NOAA’s 2022 Arctic Report Card provides a detailed breakdown of how climate change is reshaping the region and how it is heating up faster than any other part of the world.
This year’s Arctic Report Card also features a chapter about how these environmental changes are felt by Arctic indigenous people, and how their communities are working to address them.
The 15th chapter of the report card describes how warming air temperatures, shrinking sea ice, shorter periods of snow cover, increased wildfire, rising levels of precipitation and changes in animal migration patterns and their abundance profoundly affect the safety, food security, health, economic well-being and cultural traditions of indigenous people.
Jackie Qatalina Schaeffer, a co-author of the chapter, director of climate initiatives for the Alaska Native Tribal Health Consortium and an Inupiaq from Kotzebue, Alaska, said, “Living and innovating in Arctic environments over millennia, indigenous peoples have evolved holistic knowledge that provides resilience and sustainability. Addressing the unprecedented environmental change requires listening to one another, aligning values and collaborating together as communities, businesses, governments, Indigenous and non-Indigenous scientists and decision-makers.”
Rick Spinrad, NOAA Administrator, said, “With this important new chapter and other timely additions, the 2022 Arctic Report Card underscores the urgency to confront the climate crisis by reducing greenhouse gasses and taking steps to be more resilient. The report provides observations and analysis to help build a climate-ready nation in a region on the front lines of climate change.”
Compiled by 147 experts from 11 nations, the report card includes three sections: Vital Signs, Indicators and Frostbites. Vital Signs provides annual updates on key topics. This year, a chapter on precipitation has been added, reflecting an improvement in available data and showing the dramatic increase in precipitation across the Arctic in recent decades. Indicators explores topics that are periodically updated, and the Frostbites section reports on new and emerging issues.
Major findings in this year’s report include:
Arctic annual air temperatures from October 2021 to September 2022 were the sixth warmest dating back to 1900, continuing a decades-long trend in which Arctic air temperatures have warmed faster than the global average.
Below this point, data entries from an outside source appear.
/-! ### The TLV step (R200) -/

/-- R186, R200: a payload that decodes to a value `append` turns away faults with `append`'s cause, on the type of the TLV. -/
theorem exec_of_append_error {k : Variant} {p : Bytes} {v : Tlv} {c : Cause} {s : State} (h : pdec k p = .ok v)
    (happ : duAppend s.duRx v = .error c) : exec (k.instr p) s = .next (takeFault c (some (variantTyp k)) s) := by
  rw [exec_variant, h]
  simp only [tlvStep, happ]

/-- Settles O28: what decodes is a value of the TLV's variant with the TLV's length, so each clause is one failed test of `append`. -/
theorem tlvStepOrderingFaults : Obligations.TlvStepOrderingFaults := by
  unfold Obligations.TlvStepOrderingFaults
  intro s k p v h
  obtain ⟨rfl, rfl, -⟩ := pdec_eq_ok h
  refine ⟨fun hend hv => exec_of_append_error h (duAppend_of_second_end hend hv),
    fun hend hv => exec_of_append_error h (duAppend_of_behind_end hend hv),
    fun hend hpos hk => exec_of_append_error h ?position, fun hend hpos hk => exec_of_append_error h ?triple,
    fun hend hpos hsize => exec_of_append_error h (duAppend_of_size hend hpos hsize)⟩
  case position => rw [duAppend_of_position hend hpos, if_pos hk]
  case triple => rw [duAppend_of_position hend hpos, if_neg hk]

/-! ### DU.NEW (R180) -/

/-- Settles O36: the two values of `SEL`. -/
theorem duNewResult : Obligations.DuNewResult := by
  unfold Obligations.DuNewResult
  intro s
  constructor
  · intro hsel
    simp only [exec, execDuNew, hsel, if_true, finish]
  · intro hsel
    have hne : ¬ s.sel = 0 := by simp [hsel]
    simp only [exec, execDuNew, if_neg hne, finish]

/-! ### DU.APPEND (R187) -/

section
variable {s : State} {v : Tlv} (hv : recordValue s.tlvRec = some v) (hwf : v.wf = true)
include hv hwf

/-- R187: a well-formed value `append` takes becomes the last element of `DU_TX`. -/
theorem exec_duAppend_of_accepts (ha : Accepts s.duTx v.variant (tlvSize v)) :
    exec .duAppend s = .next (finish statusOk { s with duTx := s.duTx ++ [v] }) := by
  simp only [exec, execDuAppend, hv, wfCheck_eq_ok.mpr hwf, duAppend_of_accepts ha]

/-- R187: a well-formed value `append` turns away faults with its cause, on `REC.type`. -/
theorem exec_duAppend_of_error {c : Cause} (happ : duAppend s.duTx v = .error c) :
    exec .duAppend s = .next (takeFault c (some s.tlvRec.typ) s) := by
  simp only [exec, execDuAppend, hv, wfCheck_eq_ok.mpr hwf, happ]

end

/-- Settles O37: the record passes the checks of `enc`, and each clause is one outcome of `append`. -/
theorem duAppendResult : Obligations.DuAppendResult := by
  unfold Obligations.DuAppendResult
  intro s v hv hwf
  have hfault {c : Cause} := exec_duAppend_of_error (c := c) hv hwf
  refine ⟨exec_duAppend_of_accepts hv hwf, fun hend he => hfault (duAppend_of_second_end hend (variant_eq_end.mpr he)),
    fun hend he => hfault (duAppend_of_behind_end hend (mt variant_eq_end.mp he)),
    fun hend hpos hk => hfault ?position, fun hend hpos hk => hfault ?triple,
    fun hend hpos hsize => hfault (duAppend_of_size hend hpos hsize)⟩
  case position => rw [duAppend_of_position hend hpos, if_pos hk]
  case triple => rw [duAppend_of_position hend hpos, if_neg hk]

/-! ### Serialization (R190) -/

@[simp] theorem serialize_nil : serialize [] = [] := rfl

theorem serialize_append_one (du : List Tlv) (v : Tlv) : serialize (du ++ [v]) = serialize du ++ encBytes v := by
  simp [serialize]

/-- R28, R190: a container's serialization has the container's length. -/
theorem serialize_length (du : List Tlv) : (serialize du).length = duLen du := by
  simp only [serialize, List.length_flatMap, duLen, TlvCodec.encBytes_length]
  rfl

/-- R191: a container within 1500 bytes fits `TXBUF`. -/
theorem exec_duSer {s : State} (h : duLen (selected s) ≤ 1500) :
    exec .duSer s = .next (finish statusOk { s with
      txbuf := s.txbuf.writeN 0 (serialize (selected s)), txLen := BitVec.ofNat 16 (duLen (selected s)) }) := by
  rw [← serialize_length] at h ⊢
  exact storeTx_eq statusOk s (h.trans (by decide))

/-- Settles O38: the state DU.SER leaves, and its bytes read back by the laws of a read after a write. -/
theorem duSerResult : Obligations.DuSerResult := by
  unfold Obligations.DuSerResult
  intro s h
  refine ⟨_, exec_duSer h, rfl, fun hwf => ?_⟩
  have hlen : (BitVec.ofNat 16 (duLen (selected s))).toNat = (serialize (selected s)).length := by
    have : duLen (selected s) ≤ 1500 := h
    rw [serialize_length, BitVec.toNat_ofNat]
    omega
  simp only [finish_txbuf, finish_txLen, hlen]
  refine ⟨?_, fun a ha => read_writeN_outside hwf _ _ _ (by omega)⟩
  rw [readN_writeN hwf]
  exact List.flatMap_def

/-! ### DU.PARSE, DU.COMPLETE, DU.GET (R201, R196, R198) -/

/-- Settles O39: the two outcomes of the descriptor's check. -/
theorem duParseBegins : Obligations.DuParseBegins := by
  unfold Obligations.DuParseBegins
  intro s hp
  constructor
  · intro h
    exact if_neg (Nat.not_lt.mpr h)
  · intro h
    have hfault : exec .duParse s = .next (takeFault .illegalOp none s) := if_pos h
    simp only [hfault, Fault.takeFault_of_idle _ _ hp, hp]
    rfl

/-- R195: the bit is set when all four checks pass. -/
theorem duComplete_iff {du : List Tlv} : duComplete du = true ↔ 4 ≤ du.length ∧ kindAt du 0 = some .chassisId ∧
    kindAt du 1 = some .portId ∧ kindAt du 2 = some .ttl ∧ kindAt du (du.length - 1) = some .endOfLldpdu := by
  simp only [duComplete, Bool.and_eq_true, decide_eq_true_eq, beq_iff_eq, and_assoc]

/-- Settles O40: the bit DU.COMPLETE writes is the fourfold check of the selected container. -/
theorem duCompleteResult : Obligations.DuCompleteResult := by
  unfold Obligations.DuCompleteResult
  intro s
  refine ⟨duComplete (selected s), rfl, ?_⟩
  rw [duComplete_iff]
  constructor
  · intro h
    exact ⟨_, rfl, h⟩
  · rintro ⟨_, rfl, h⟩
    exact h

/-- Settles O41: the element at `IDX` is there, or it is not. -/
theorem duGetResult : Obligations.DuGetResult := by
  unfold Obligations.DuGetResult
  intro s
  constructor
  · intro v hv
    have hv : (selected s)[s.idx.toNat]? = some v := hv
    simp only [exec, execDuGet, hv, storeRecord, finish]
  · intro hidx
    have hnone : (selected s)[s.idx.toNat]? = none := List.getElem?_eq_none hidx
    simp only [exec, execDuGet, hnone, illegalOp]

end Sys2Proof.Proofs.ContainerOps
end

section
/-! No rule raises the cause OK (60_exceptions R240): a fault always says why. -/

namespace Sys2Proof.Proofs.Causes

open Sys2Proof Sys2Proof.Machine

theorem textDec_ne_ok (p : Bytes) : textDec p ≠ .error .ok := by
  unfold textDec
  repeat' split
  all_goals exact nofun

theorem idDec_ne_ok (kind : Byte → IdKind) (p : Bytes) : idDec kind p ≠ .error .ok := by
  unfold idDec
  repeat' split
  all_goals exact nofun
The Arctic’s seven warmest years since 1900 have been the last seven years.
Arctic sea ice extent (coverage) was higher than many recent years, but much lower than the long-term average. Multiyear ice extent, sea-ice thickness and volume rebounded after a near-record low in 2021, but was below conditions in the 1980s and 1990s, with older ice extremely rare. Open water developed near the North Pole for much of the summer, allowing polar-class tourist and research vessels easy access. The Northern Sea Route and Northwest Passage were also largely open.
Satellite records from 2009 to 2018 show increasing maritime ship traffic in the Arctic as sea ice declines. The most significant increases in traffic are occurring among ships traveling from the Pacific Ocean through the Bering Strait and Beaufort Sea.
The 2021-2022 Arctic snow season saw a combination of above-average snow accumulation but early snowmelt, consistent with long-term trends of shortening snow seasons in several areas.
Wetter-than-normal conditions predominated over much of the Arctic from October 2021 to September 2022. Precipitation has increased significantly since the 1950s across all seasons and data sets. Heavy precipitation events are more common in the North Atlantic subarctic, while much of the central Arctic shows increases in consecutive wet days and decreases in consecutive dry days.
Typhoon Merbok, which was fueled by unusually warm water in the north Pacific, dramatically shaped 2022 in the Bering Sea region. Merbok struck the west coast of Alaska in mid-September, bringing a destructive storm surge that caused homes to break loose from foundations and damaged infrastructure in several coastal and river communities.
The Greenland ice sheet lost ice in 2022, the 25th consecutive year of ice loss. In September 2022, the Greenland ice sheet had unprecedented late-season warming, creating surface melt conditions over 36% of the ice sheet on September 3, including the Greenland ice sheet’s summit at 10,500ft. This followed a July 18 large surface melt event observed across 42% of the Greenland ice sheet surface.
August 2022 sea surface temperatures continued to show a warming trend that has been observed since 1982 for much of the ice-free Arctic Ocean. In the Barents and Laptev seas, August 2022 mean sea surface temperatures were 3.5°F to 5.5°F (2°C to 3°C) warmer than 1991–2020 August mean values, while unusually cool August sea surface temperatures of 5.4°F (3°C) below the trend occurred in the Chukchi Sea, likely driven by late-summer sea ice in the region that was kept in place by the winds.
Matthew Druckenmiller, a research scientist with the National Snow and Ice Data Center and the lead editor of the 2022 Arctic Report Card, said, “The Arctic remains a varied and expansive region to monitor, especially as widespread disturbances unfold and seasons shift. To understand its transition, we need local to international partnerships, especially with Arctic peoples and Indigenous communities, who are vital to the use of diverse observations and knowledge, as well as to identifying solutions to long-term climate impacts and abrupt disturbances.”